**Record extracts:**
+++
-- ==== Sys2Proof/Machine/Copies.lean ====
section
/-! DEFINITION. Copies, handles, rings, locked translations and pins (spec/16 R330 to R339, R354, spec/06 R127 to R151, spec/02
R54 to R56, spec/03 R81). -/

namespace Sys2Proof.Machine

/-! ## Fields -/

/-- A run of n c registers that stays at or below c15 (R330). -/
def cRun (f : Fld) (n : Nat) : Bool := fldOk .ctl .quad f && decide (f.n + n ≤ 80)
/-- A run of n s registers that stays at or below s63 (R330). -/
def sRun (f : Fld) (n : Nat) : Bool := fldOk .ctl .wide f && decide (f.n + n ≤ 64)

/-- The handle that a field names. -/
def handleOf (f : Fld) : Nat := f.n - 80

/-- Makes a handle hold a state. -/
def Team.putHandle (t : Team) (h : Nat) (v : Handle) : Team := { t with handles := tabPut .idle t.handles h v }

/-- HANDLE_INVALID (R135, R138). -/
def badHandle (h : Nat) (s : State) (t : Team) : State := s.trapCtl t { code := .handleInvalid, detail := BitVec.ofNat 64 h }

/-- A result with nothing but a status (R136). -/
def HResult.of (status : BitVec 8) : HResult := ⟨false, false, status, 0, 0⟩

/-! ## The copy descriptor -/

/-- The copies that run in an engine instance. -/
def OpKind.isCopy : OpKind → Bool
  | .copy => true
  | .gather => true
  | .scatter => true
  | .hostCopy => true
  | .decompress => true
  | _ => false

/-- MOD of a copy obeys R332 (DEDUCED, log 82). -/
def copyMod (kind : OpKind) (w : FWord) : Bool :=
  let m := w.md.toNat
  decide (m < 512) && decide (m % 4 ≠ 3) && (decide (kind = .copy) || (m % 4 == 0 && !w.md.getLsbD 3 && !w.md.getLsbD 4)) &&
    !(decide (kind = .scatter) && w.md.getLsbD 5) && !((w.md.getLsbD 3 || w.md.getLsbD 4) && (m % 4 != 0 || w.md.getLsbD 2)) &&
    !(w.md.getLsbD 3 && w.md.getLsbD 4)

/-- The c registers that a copy names (R331). -/
def copyCaps (kind : OpKind) (w : FWord) : Nat := if kind = .copy ∧ !w.md.getLsbD 3 ∧ !w.md.getLsbD 4 then 2 else 3

/-- The fields of a copy's word (R330, R331) (DEDUCED, log 27). -/
def copyFields (kind : OpKind) (w : FWord) : Bool :=
  copyMod kind w && fldOk .ctl .handle (fldD w) && cRun (fldA w) (copyCaps kind w) && sRun (fldB w) 4

/-- The copy descriptor obeys R333 (DEDUCED, log 27). -/
def copyDescOk (o : EngOp) : Bool :=
  let types := bitsAt (o.word 3) 0 8
  decide (bitsAt (o.word 3) 13 51 = 0) && decide (types % 16 ≤ 11) && decide (types / 16 ≤ 11) &&
    (decide (o.dim ≠ 0) || (decide (bitsAt (o.word 0) 32 16 = 0) && decide (bitsAt (o.word 1) 32 32 = 0))) &&
    (decide (o.dim ≠ 0) || (o.indexed && !o.cv) || decide (bitsAt (o.word 1) 0 32 = 0)) &&
    (decide (o.dim = 2) || decide (bitsAt (o.word 0) 48 16 = 0)) &&
    (if o.blocks then decide (bitsAt (o.word 2) 48 16 = 0) else decide (o.dim = 2) || decide (o.word 2 = 0)) &&
    (o.cv || types == 0) && (o.ring || o.rng == 0)

/-- The operation that a copy's word and the s registers it names ask for. -/
def copyOp (kind : OpKind) (w : FWord) (t : Team) : EngOp :=
  let c (i : Nat) : TCap := t.ctl.getC (w.a.toNat - 64 + i)
  { id := 0, unit := clusterOf t.pair, team := t.uid, ctx := t.ctx, pair := t.pair, hnd := handleOf (fldD w), kind := kind, md := w.md
    desc := (List.range 4).map (fun i => t.ctl.getS (w.b.toNat + i)), dst := c 0, src := c 1
    third := if copyCaps kind w = 3 then c 2 else TCap.null, target := 0, total := 0, done := 0, started := false, srcFmt := 0, dstFmt := 0
    cancel := false, rtry := false, sparse := false, status := none, wmax := 0, claimed := [], window := none, waitFault := none, ahead := [], wrote := [],
    appliedAt := 0 }

/-! ## Formats at issue -/

/-- The format code of a side, from the leaf or map entry of its first address (R334): plain when there is none. -/
def State.sideFmt (s : State) (q : Req) (c : TCap) : State × Nat :=
  let a := capCursor c
  let space := capSpace c
  if space = 1 ∨ space = 4 then
    match s.translate q a 0 with
    | (s, .page p) => (s, 4 * p.fmt + p.blk)
    | (s, _) => (s, 0)
  else if space = 2 ∨ space = 3 then
    (s, match (s.pair (homePair q.pair space a)).mapAt (a % 2 ^ 19) with | some (_, m) => 4 * m.fmt + m.blk | none => 0)
  else (s, 0)

/-- The formats of both sides go together (R131, R334, R335); the trap names the first format side's address. -/
def copyFmtTrap (o : EngOp) : Option Trap :=
  let bad (c : TCap) : Option Trap := some { code := .formatMismatch, detail := BitVec.ofNat 64 (capCursor c % 2 ^ 32) }
  let side := if o.dstFmt ≠ 0 then o.dst else o.src
  if !fmtValid (o.dstFmt / 4) (o.dstFmt % 4) then bad o.dst
  else if !fmtValid (o.srcFmt / 4) (o.srcFmt % 4) then bad o.src
  else if o.cv then none
  else if o.srcFmt = 0 ∧ o.dstFmt = 0 then none
  else if o.srcFmt = o.dstFmt ∧ o.kind = .copy ∧ !o.blocks then none
  else bad side

/-- A block of a block-scaled side starts at an address (R98). -/
def State.blockStart (s : State) (o : EngOp) (a : Nat) : Bool :=
  let (e, c) := s.elemIndex o.ctx o.pair (capSpace o.dst) a (o.dstFmt / 4) (o.dstFmt % 4)
  c == 0 || e % lineElems (o.dstFmt / 4) (o.dstFmt % 4) % blkElems (o.dstFmt % 4) == 0

/-- A block of a block-scaled side ends with the element at an address, or its page or range does (R97, R98). -/
def State.blockEnd (s : State) (o : EngOp) (a : Nat) : Bool :=
  let (e, c) := s.elemIndex o.ctx o.pair (capSpace o.dst) a (o.dstFmt / 4) (o.dstFmt % 4)
  c == 0 || e + 1 == c || (e % lineElems (o.dstFmt / 4) (o.dstFmt % 4) + 1) % blkElems (o.dstFmt % 4) == 0

/-- A line of a format side starts at an address (R98). -/
def State.lineStart (s : State) (o : EngOp) (c : TCap) (fmt : Nat) : Bool :=
  (s.elemIndex o.ctx o.pair (capSpace c) (capCursor c) (fmt / 4) (fmt % 4)).1 % lineElems (fmt / 4) (fmt % 4) == 0

/-- Format copies name whole lines, by the index of an element in its page or range; every row of a copy into a block-scaled side starts
and ends on block boundaries; ESZ is not 0 (R131, R334, R335). A converting copy that does not keep to blocks raises ILLEGAL_OPERAND, as
a format copy does that does not keep to lines (DEDUCED, log 27). -/
def State.copyShapeOk (s : State) (o : EngOp) : Bool :=
  let blocked := o.dstFmt % 4 != 0
  let row (n i : Nat) : Bool :=
    let a := capCursor o.dst + i % o.rows * bitsAt (o.word 1) 32 32 + i / o.rows * bitsAt (o.word 2) 32 32
    s.blockStart o a && s.blockEnd o (a + n - 1)
  if o.indexed then o.elemUnits != 0 && (!blocked || (decide (o.kind = .gather) && row o.nx 0))
  else if o.cv then !blocked || (List.range (o.rows * o.planes)).all (row o.nx)
  else o.blocks || o.srcFmt == 0 ||
    (o.nx % lineElems (o.srcFmt / 4) (o.srcFmt % 4) == 0 && s.lineStart o o.dst o.dstFmt && s.lineStart o o.src o.srcFmt)

/-! ## Ranges -/

/-- A range of a copy: whether it is the destination, its capability, first and last address, and the permissions it needs. -/
structure CopyRange where
  dst : Bool
  cap : TCap
  first : Nat
  last : Nat
  need : Nat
+++
**Activity:** Up to and including the line with "s63 (R330). -/", transcribe the entries above exactly, starting from their first line.

**Task answer:**
-- ==== Sys2Proof/Machine/Copies.lean ====
section
/-! DEFINITION. Copies, handles, rings, locked translations and pins (spec/16 R330 to R339, R354, spec/06 R127 to R151, spec/02
R54 to R56, spec/03 R81). -/

namespace Sys2Proof.Machine

/-! ## Fields -/

/-- A run of n c registers that stays at or below c15 (R330). -/
def cRun (f : Fld) (n : Nat) : Bool := fldOk .ctl .quad f && decide (f.n + n ≤ 80)
/-- A run of n s registers that stays at or below s63 (R330). -/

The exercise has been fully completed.